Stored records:
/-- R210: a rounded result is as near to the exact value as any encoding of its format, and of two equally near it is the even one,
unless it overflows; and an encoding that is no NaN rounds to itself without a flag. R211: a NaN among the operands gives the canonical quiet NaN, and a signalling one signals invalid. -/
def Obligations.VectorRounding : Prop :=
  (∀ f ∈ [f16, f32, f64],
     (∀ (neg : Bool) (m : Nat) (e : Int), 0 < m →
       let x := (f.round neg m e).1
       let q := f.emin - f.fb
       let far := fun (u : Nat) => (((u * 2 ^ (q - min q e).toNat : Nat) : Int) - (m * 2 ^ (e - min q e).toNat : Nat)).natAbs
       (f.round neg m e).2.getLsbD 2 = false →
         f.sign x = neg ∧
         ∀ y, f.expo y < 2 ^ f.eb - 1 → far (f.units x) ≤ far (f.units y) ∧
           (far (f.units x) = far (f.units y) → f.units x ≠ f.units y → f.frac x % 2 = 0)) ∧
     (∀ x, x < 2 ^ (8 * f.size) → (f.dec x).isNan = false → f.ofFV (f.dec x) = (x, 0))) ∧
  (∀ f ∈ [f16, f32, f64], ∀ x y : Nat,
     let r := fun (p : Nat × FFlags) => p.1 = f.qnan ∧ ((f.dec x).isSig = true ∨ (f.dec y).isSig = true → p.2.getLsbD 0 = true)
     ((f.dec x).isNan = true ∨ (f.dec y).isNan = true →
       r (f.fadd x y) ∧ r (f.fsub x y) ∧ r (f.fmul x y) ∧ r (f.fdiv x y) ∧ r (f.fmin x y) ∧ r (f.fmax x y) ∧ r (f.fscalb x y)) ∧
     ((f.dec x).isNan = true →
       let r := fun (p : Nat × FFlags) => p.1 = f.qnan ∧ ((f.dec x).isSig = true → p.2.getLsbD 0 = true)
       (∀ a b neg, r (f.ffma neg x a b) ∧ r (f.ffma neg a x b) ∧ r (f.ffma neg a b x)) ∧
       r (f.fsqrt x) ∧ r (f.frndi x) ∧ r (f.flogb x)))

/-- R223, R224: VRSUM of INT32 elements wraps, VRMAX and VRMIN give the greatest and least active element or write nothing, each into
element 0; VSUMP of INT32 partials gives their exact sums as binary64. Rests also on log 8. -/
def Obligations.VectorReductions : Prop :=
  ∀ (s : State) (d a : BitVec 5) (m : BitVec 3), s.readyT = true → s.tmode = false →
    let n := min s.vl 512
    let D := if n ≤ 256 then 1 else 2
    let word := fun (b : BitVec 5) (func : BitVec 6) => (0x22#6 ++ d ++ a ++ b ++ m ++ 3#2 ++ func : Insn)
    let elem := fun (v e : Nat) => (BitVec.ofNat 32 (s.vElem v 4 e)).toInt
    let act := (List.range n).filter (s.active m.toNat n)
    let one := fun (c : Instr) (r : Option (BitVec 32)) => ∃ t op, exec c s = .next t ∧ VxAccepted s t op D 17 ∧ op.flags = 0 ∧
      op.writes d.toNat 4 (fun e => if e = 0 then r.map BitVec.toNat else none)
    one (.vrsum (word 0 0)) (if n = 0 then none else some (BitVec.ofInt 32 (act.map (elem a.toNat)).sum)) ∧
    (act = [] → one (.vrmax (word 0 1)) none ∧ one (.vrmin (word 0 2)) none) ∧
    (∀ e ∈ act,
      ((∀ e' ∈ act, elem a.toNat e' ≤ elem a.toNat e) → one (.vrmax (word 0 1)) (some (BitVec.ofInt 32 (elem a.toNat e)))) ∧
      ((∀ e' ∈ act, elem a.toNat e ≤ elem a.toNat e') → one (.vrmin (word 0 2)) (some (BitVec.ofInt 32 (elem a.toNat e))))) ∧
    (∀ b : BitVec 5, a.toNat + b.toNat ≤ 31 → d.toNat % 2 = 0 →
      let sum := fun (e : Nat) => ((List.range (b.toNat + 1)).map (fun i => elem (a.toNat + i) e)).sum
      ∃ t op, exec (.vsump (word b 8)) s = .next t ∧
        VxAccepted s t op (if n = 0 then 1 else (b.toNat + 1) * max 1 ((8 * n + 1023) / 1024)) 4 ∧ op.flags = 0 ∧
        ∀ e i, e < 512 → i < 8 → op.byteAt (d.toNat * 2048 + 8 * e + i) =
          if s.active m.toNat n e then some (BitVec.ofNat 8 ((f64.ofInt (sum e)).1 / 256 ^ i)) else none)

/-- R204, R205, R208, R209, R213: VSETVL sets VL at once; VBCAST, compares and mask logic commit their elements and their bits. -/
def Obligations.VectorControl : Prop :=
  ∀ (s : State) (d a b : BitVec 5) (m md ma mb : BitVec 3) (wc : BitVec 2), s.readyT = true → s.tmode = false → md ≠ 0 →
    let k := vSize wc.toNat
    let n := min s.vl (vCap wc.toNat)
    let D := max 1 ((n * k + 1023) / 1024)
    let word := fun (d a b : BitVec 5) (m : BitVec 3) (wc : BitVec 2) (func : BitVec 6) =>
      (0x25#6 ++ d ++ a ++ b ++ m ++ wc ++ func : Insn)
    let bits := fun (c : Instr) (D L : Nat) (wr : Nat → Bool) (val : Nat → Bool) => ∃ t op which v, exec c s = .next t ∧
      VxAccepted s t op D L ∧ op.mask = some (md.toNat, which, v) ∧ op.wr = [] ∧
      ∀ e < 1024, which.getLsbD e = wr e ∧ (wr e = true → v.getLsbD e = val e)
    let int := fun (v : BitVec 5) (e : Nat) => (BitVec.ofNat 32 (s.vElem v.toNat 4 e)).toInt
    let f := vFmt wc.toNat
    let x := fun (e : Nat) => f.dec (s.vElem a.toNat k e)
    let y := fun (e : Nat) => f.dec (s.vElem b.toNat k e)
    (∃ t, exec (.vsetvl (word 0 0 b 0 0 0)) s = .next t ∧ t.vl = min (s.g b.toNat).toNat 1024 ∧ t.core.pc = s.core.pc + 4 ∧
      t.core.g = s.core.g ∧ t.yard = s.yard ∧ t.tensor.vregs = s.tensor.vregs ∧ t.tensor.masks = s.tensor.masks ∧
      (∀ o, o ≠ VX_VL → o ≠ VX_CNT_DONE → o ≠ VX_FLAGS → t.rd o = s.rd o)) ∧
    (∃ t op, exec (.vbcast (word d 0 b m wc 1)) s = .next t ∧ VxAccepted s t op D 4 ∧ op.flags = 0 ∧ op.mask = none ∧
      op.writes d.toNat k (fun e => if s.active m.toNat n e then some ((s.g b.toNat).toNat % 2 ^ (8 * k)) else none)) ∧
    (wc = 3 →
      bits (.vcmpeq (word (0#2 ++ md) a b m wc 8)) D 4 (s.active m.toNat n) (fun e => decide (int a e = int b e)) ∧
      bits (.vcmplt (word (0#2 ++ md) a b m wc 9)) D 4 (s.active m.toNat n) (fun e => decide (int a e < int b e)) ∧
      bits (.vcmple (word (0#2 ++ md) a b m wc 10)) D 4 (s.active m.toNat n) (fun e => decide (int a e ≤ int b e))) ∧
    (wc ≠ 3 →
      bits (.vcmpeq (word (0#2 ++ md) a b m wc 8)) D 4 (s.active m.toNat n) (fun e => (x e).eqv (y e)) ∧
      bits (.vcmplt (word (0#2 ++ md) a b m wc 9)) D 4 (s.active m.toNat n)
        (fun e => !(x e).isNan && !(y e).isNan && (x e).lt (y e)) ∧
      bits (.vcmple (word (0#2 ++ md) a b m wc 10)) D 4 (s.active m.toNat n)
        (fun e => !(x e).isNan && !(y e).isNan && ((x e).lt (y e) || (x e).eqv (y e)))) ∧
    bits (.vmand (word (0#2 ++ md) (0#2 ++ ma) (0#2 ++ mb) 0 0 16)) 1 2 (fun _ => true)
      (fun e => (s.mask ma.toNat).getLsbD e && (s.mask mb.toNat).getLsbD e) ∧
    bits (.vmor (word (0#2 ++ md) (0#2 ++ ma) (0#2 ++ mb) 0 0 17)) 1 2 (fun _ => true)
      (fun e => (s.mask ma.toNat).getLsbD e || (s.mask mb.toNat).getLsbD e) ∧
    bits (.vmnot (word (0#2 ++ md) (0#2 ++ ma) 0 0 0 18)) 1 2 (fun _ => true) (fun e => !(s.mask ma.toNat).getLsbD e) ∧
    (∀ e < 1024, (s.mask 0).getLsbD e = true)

What this task involves: Return exactly the lines from the beginning of the data above through the one containing "let far := fun", please. Include both end lines and add nothing else.

Exercise answer:
/-- R210: a rounded result is as near to the exact value as any encoding of its format, and of two equally near it is the even one,
unless it overflows; and an encoding that is no NaN rounds to itself without a flag. R211: a NaN among the operands gives the canonical quiet NaN, and a signalling one signals invalid. -/
def Obligations.VectorRounding : Prop :=
  (∀ f ∈ [f16, f32, f64],
     (∀ (neg : Bool) (m : Nat) (e : Int), 0 < m →
       let x := (f.round neg m e).1
       let q := f.emin - f.fb
       let far := fun (u : Nat) => (((u * 2 ^ (q - min q e).toNat : Nat) : Int) - (m * 2 ^ (e - min q e).toNat : Nat)).natAbs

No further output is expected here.